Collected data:
------------------------------
theorem witness_thermal_first_reply (h : Obligations.ThermalReads) :
    Answers (.thermalReply ⟨21, base.now - 5000, 3411⟩ 0 0xA0 .high) (twoChans none (some { chan := 0, phase := .reply (ago 5000 5000), abandoned := false })) :=
  ok ((((h (twoChans none (some { chan := 0, phase := .reply (ago 5000 5000), abandoned := false })) sh).2.1 0 1 _ rfl (by decide +kernel) ⟨by decide +kernel, by decide +kernel, fun n _ _ => by omega⟩).1 3411 0xA0 (by decide +kernel) (by decide +kernel) (by decide +kernel) (by decide +kernel)).1 rfl)

theorem witness_release_end (h : Obligations.ThermalReads) :
    Answers (.releaseSequenceEnd .high) (twoChans (some (base.now - 1000000)) (some { chan := 0, phase := .releasing, abandoned := false })) :=
  ok ((h _ sh).2.2.2.1 0 false rfl)

theorem witness_reply_of_earlier_read (h : Obligations.ThermalReads) :
    Answers (.thermalReply ⟨21, 7, 3411⟩ 0 0xA0 .high) (twoChans none (some { chan := 0, phase := .reply (ago 5 5000), abandoned := false })) :=
  ok ((h _ sh).2.2.2.2.2.2.1 0 false _ _ 0 0xA0 .high rfl (.inr (.inl (by decide +kernel))))

theorem witness_cycle_end (h : Obligations.ThermalReads) :
    Answers (.thermalReply ⟨22, base.now - 5, 3411⟩ 0 0xA0 .high) (twoChans none (some { chan := 1, phase := .reply (ago 5 5000), abandoned := false })) :=
  ok ((((h _ sh).2.2.2.2.2.2.2 1 false (ago 5 5000) .high _ _ _ (.inl ⟨rfl, _, _, _, rfl, rfl, rfl, rfl, rfl, by decide +kernel⟩)).2.1 rfl restOff).1 rfl)

theorem witness_cycle_end_pending (h : Obligations.ThermalReads) :
    Answers (.thermalReadTimeout .high) ((twoChans none (some { chan := 1, phase := .reply (ago 5000 5000), abandoned := false })).modThermal (fun t => { t with pendingCycle := true })) :=
  ok ((((h _ sh).2.2.2.2.2.2.2 1 false (ago 5000 5000) .high _ _ _ (.inr (.inl ⟨rfl, rfl, rfl, rfl, by decide +kernel⟩))).2.1 rfl restOff).2 0 rfl ⟨by decide +kernel, fun n k => by omega⟩ rfl)

theorem witness_cycle_abandoned (h : Obligations.ThermalReads) :
    Answers (.thermalReadTimeout .high) (twoChans none (some { chan := 0, phase := .reply (ago 5000 5000), abandoned := true })) :=
  ok ((((h _ sh).2.2.2.2.2.2.2 0 true (ago 5000 5000) .high _ _ _ (.inr (.inl ⟨rfl, rfl, rfl, rfl, by decide +kernel⟩))).1 rfl).1 rfl)

theorem witness_cycle_end_stuck (h : Obligations.ThermalReads) :
    Answers (.releaseSequenceEnd (.low 9)) (twoChans none (some { chan := 1, phase := .releasing, abandoned := false })) :=
  ok ((((h _ sh).2.2.2.2.2.2.2 1 false (ago 5000 5000) (.low 9) _ _ _ (.inr (.inr ⟨rfl, rfl, rfl, ⟨9, rfl⟩, rfl⟩))).2.1 rfl restOff).1 rfl)

theorem witness_stuck_goes_on (h : Obligations.ThermalReads) :
    Answers (.releaseSequenceEnd (.low 9)) (twoChans none (some { chan := 0, phase := .releasing, abandoned := false })) :=
  ok (((h _ sh).2.2.2.2.2.2.2 0 false (ago 5000 5000) (.low 9) _ _ _ (.inr (.inr ⟨rfl, rfl, rfl, ⟨9, rfl⟩, rfl⟩))).2.2 1 9 rfl (by decide) (by decide +kernel) (by intro n a b; omega) rfl)

theorem witness_cycle_overrun (h : Obligations.ThermalReads) :
    Answers (.thermalCycleDue .high) (twoChans (some (base.now - 1000000)) (some { chan := 0, phase := .waitWire, abandoned := false })) :=
  ok (((h _ sh).1 _ .high rfl (by decide +kernel)).1 rfl)

theorem witness_thermal_timeout (h : Obligations.ThermalReads) :
    Answers (.thermalReadTimeout .high) (twoChans (some (base.now - 1000000)) (some { chan := 0, phase := .reply (ago 5000 5000), abandoned := false })) :=
  ok (((h _ sh).2.1 0 1 _ rfl (by decide +kernel) ⟨(by decide +kernel), (by decide +kernel), fun n _ _ => by omega⟩).2 (by decide +kernel) rfl (by decide +kernel))

theorem witness_wire_high (h : Obligations.ThermalReads) :
    Answers (.dataWireHigh) ((twoChans (some (base.now - 1000000)) (some { chan := 0, phase := .waitWire, abandoned := false })).modThermal (fun h => { h with wire := .low (base.now - 25000) })) :=
  ok ((((h _ sh).2.2.1 0 false _ rfl rfl).1 (by decide +kernel)).1)

theorem witness_line_low_briefly (h : Obligations.ThermalReads) :
    Answers (.lineStuck) ((twoChans (some (base.now - 1000000)) (some { chan := 0, phase := .waitWire, abandoned := false })).modThermal (fun h => { h with wire := .low (base.now - 25000) })) :=
  ok ((((h _ sh).2.2.1 0 false _ rfl rfl).1 (by decide +kernel)).2)

theorem witness_line_stuck (h : Obligations.ThermalReads) :
    Answers (.lineStuck) ((twoChans (some (base.now - 1000000)) (some { chan := 0, phase := .waitWire, abandoned := false })).modThermal (fun h => { h with wire := .low (base.now - 25001) })) :=
  ok (((h _ sh).2.2.1 0 false _ rfl rfl).2 (by decide +kernel))

theorem witness_front (h : Obligations.StepTakesTheFrontCommand) :
    Sys2Proof.Machine.step { base with pending := [.nudge, .stop] } = Sys2Proof.Machine.exec .nudge { base with pending := [.stop] } :=
  h.1 .nudge [.stop] _ rfl

theorem witness_idle (h : Obligations.StepTakesTheFrontCommand) : Sys2Proof.Machine.step base = .next { base with now := 60000001 } :=
  h.2 base rfl

/-- The state for the invariants: NUDGE waits; everything they ask for holds. -/
def queued : State := { base with pending := [.nudge] }

theorem queued_sections : queued.SectionsSound := by
  intro x hx; rcases List.eq_of_mem_replicate hx with rfl; exact ⟨by decide, by decide⟩

theorem queued_regions : queued.maps.RegionsApart :=
  ⟨by rintro ⟨⟩ ⟨⟩ ⟨⟩ _ ⟨⟩, by rintro ⟨⟩ ⟨⟩ ⟨⟩ _ _ _ _ _ ⟨⟩⟩

theorem queued_pages : queued.PagesApart :=
  ⟨by decide, by rintro ⟨⟩ <;> decide, by rintro ⟨⟩ <;> decide, by decide⟩

theorem step_queued : ∃ t, Sys2Proof.Machine.step queued = .next t := ⟨_, rfl⟩

theorem witness_shape (h : Obligations.StepKeepsShape) : ∃ t, Sys2Proof.Machine.step queued = .next t ∧ t.Shaped :=
  step_queued.imp fun t k => ⟨k, h.1 queued t sh k⟩

theorem witness_memory (h : Obligations.StepKeepsCanonicalMemory) : ∃ t, Sys2Proof.Machine.step queued = .next t ∧ memWf t.mem = true :=
  step_queued.imp fun t k => ⟨k, h queued t sh (by decide +kernel) k⟩

theorem witness_sections (h : Obligations.StepKeepsSectionsSound) : ∃ t, Sys2Proof.Machine.step queued = .next t ∧ t.SectionsSound :=
  step_queued.imp fun t k => ⟨k, h queued t sh queued_sections k⟩

theorem witness_between (h : Obligations.StepKeepsBetweenCommands) : ∃ t, Sys2Proof.Machine.step queued = .next t ∧ t.BetweenCommands :=
  step_queued.imp fun t k => ⟨k, h.1 queued t sh bt k⟩

theorem witness_regions (h : Obligations.StepKeepsMapRegionsApart) :
    ∃ t, Sys2Proof.Machine.step queued = .next t ∧ t.maps.RegionsApart :=
  step_queued.imp fun t k => ⟨k, h queued t sh queued_regions k⟩

theorem witness_pages (h : Obligations.StepKeepsPagesApart) : ∃ t, Sys2Proof.Machine.step queued = .next t ∧ t.PagesApart :=
  step_queued.imp fun t k => ⟨k, h.1 queued t sh queued_pages k⟩

/-- With arm A's call stack as deep as its region. -/
def deep : State := queued.modExec .A (fun e => { e with stack := List.replicate 16 { slot := 0, index := 0, offset := 0, savedOffset := Vec3.zero, rep := none } })

theorem witness_stacks (h : Obligations.StepKeepsShape) : ∃ t, Sys2Proof.Machine.step deep = .next t ∧ t.StacksFit :=
  ⟨_, rfl, h.2 deep _ (by rintro ⟨⟩ <;> decide +kernel) rfl⟩

/-- Arm A waits for zone 0 of arm B. -/
def waiting : State :=
  { zoneWaiter with
    zones := { zone0 with holder := some .B, waiter := some .A, waitStart := some 5 } :: List.replicate 7 Zone.blank, pending := [.nudge] }

theorem waiting_sound : waiting.ZoneWaitsSound := by
  have at0 (a : Arm) (n : Nat) (z : Zone) (e : waiting.zones[n]? = some z) (w : z.waiter = some a) :
      n = 0 ∧ a = .A ∧ z.holder = some .B := by
    cases n with
    | zero => cases e; cases w; exact ⟨rfl, rfl, rfl⟩
    | succ n => rw [List.eq_of_mem_replicate (List.mem_of_getElem? (show (List.replicate 7 Zone.blank)[n]? = some z from e))] at w; cases w
  refine ⟨fun a n z e w => ?_, fun a r need d e => ?_, fun a r need d r' need' d' e => ?_⟩
  · obtain ⟨rfl, rfl, k⟩ := at0 a n z e w
    exact ⟨k, _, _, _, rfl, .head _⟩
  · cases a
    · exact ⟨0, _, rfl, rfl, fun k y f w => (at0 .A k y f w).1⟩
    · cases e
  · cases a
    · rintro ⟨⟩
    · cases e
------------------------------
→ Task instructions:
All that is wanted is the line with "def deep : State" and every later line in the entries, reproduced exactly.

→ Output for this task:
def deep : State := queued.modExec .A (fun e => { e with stack := List.replicate 16 { slot := 0, index := 0, offset := 0, savedOffset := Vec3.zero, rep := none } })

theorem witness_stacks (h : Obligations.StepKeepsShape) : ∃ t, Sys2Proof.Machine.step deep = .next t ∧ t.StacksFit :=
  ⟨_, rfl, h.2 deep _ (by rintro ⟨⟩ <;> decide +kernel) rfl⟩

/-- Arm A waits for zone 0 of arm B. -/
def waiting : State :=
  { zoneWaiter with
    zones := { zone0 with holder := some .B, waiter := some .A, waitStart := some 5 } :: List.replicate 7 Zone.blank, pending := [.nudge] }

theorem waiting_sound : waiting.ZoneWaitsSound := by
  have at0 (a : Arm) (n : Nat) (z : Zone) (e : waiting.zones[n]? = some z) (w : z.waiter = some a) :
      n = 0 ∧ a = .A ∧ z.holder = some .B := by
    cases n with
    | zero => cases e; cases w; exact ⟨rfl, rfl, rfl⟩
    | succ n => rw [List.eq_of_mem_replicate (List.mem_of_getElem? (show (List.replicate 7 Zone.blank)[n]? = some z from e))] at w; cases w
  refine ⟨fun a n z e w => ?_, fun a r need d e => ?_, fun a r need d r' need' d' e => ?_⟩
  · obtain ⟨rfl, rfl, k⟩ := at0 a n z e w
    exact ⟨k, _, _, _, rfl, .head _⟩
  · cases a
    · exact ⟨0, _, rfl, rfl, fun k y f w => (at0 .A k y f w).1⟩
    · cases e
  · cases a
    · rintro ⟨⟩
    · cases e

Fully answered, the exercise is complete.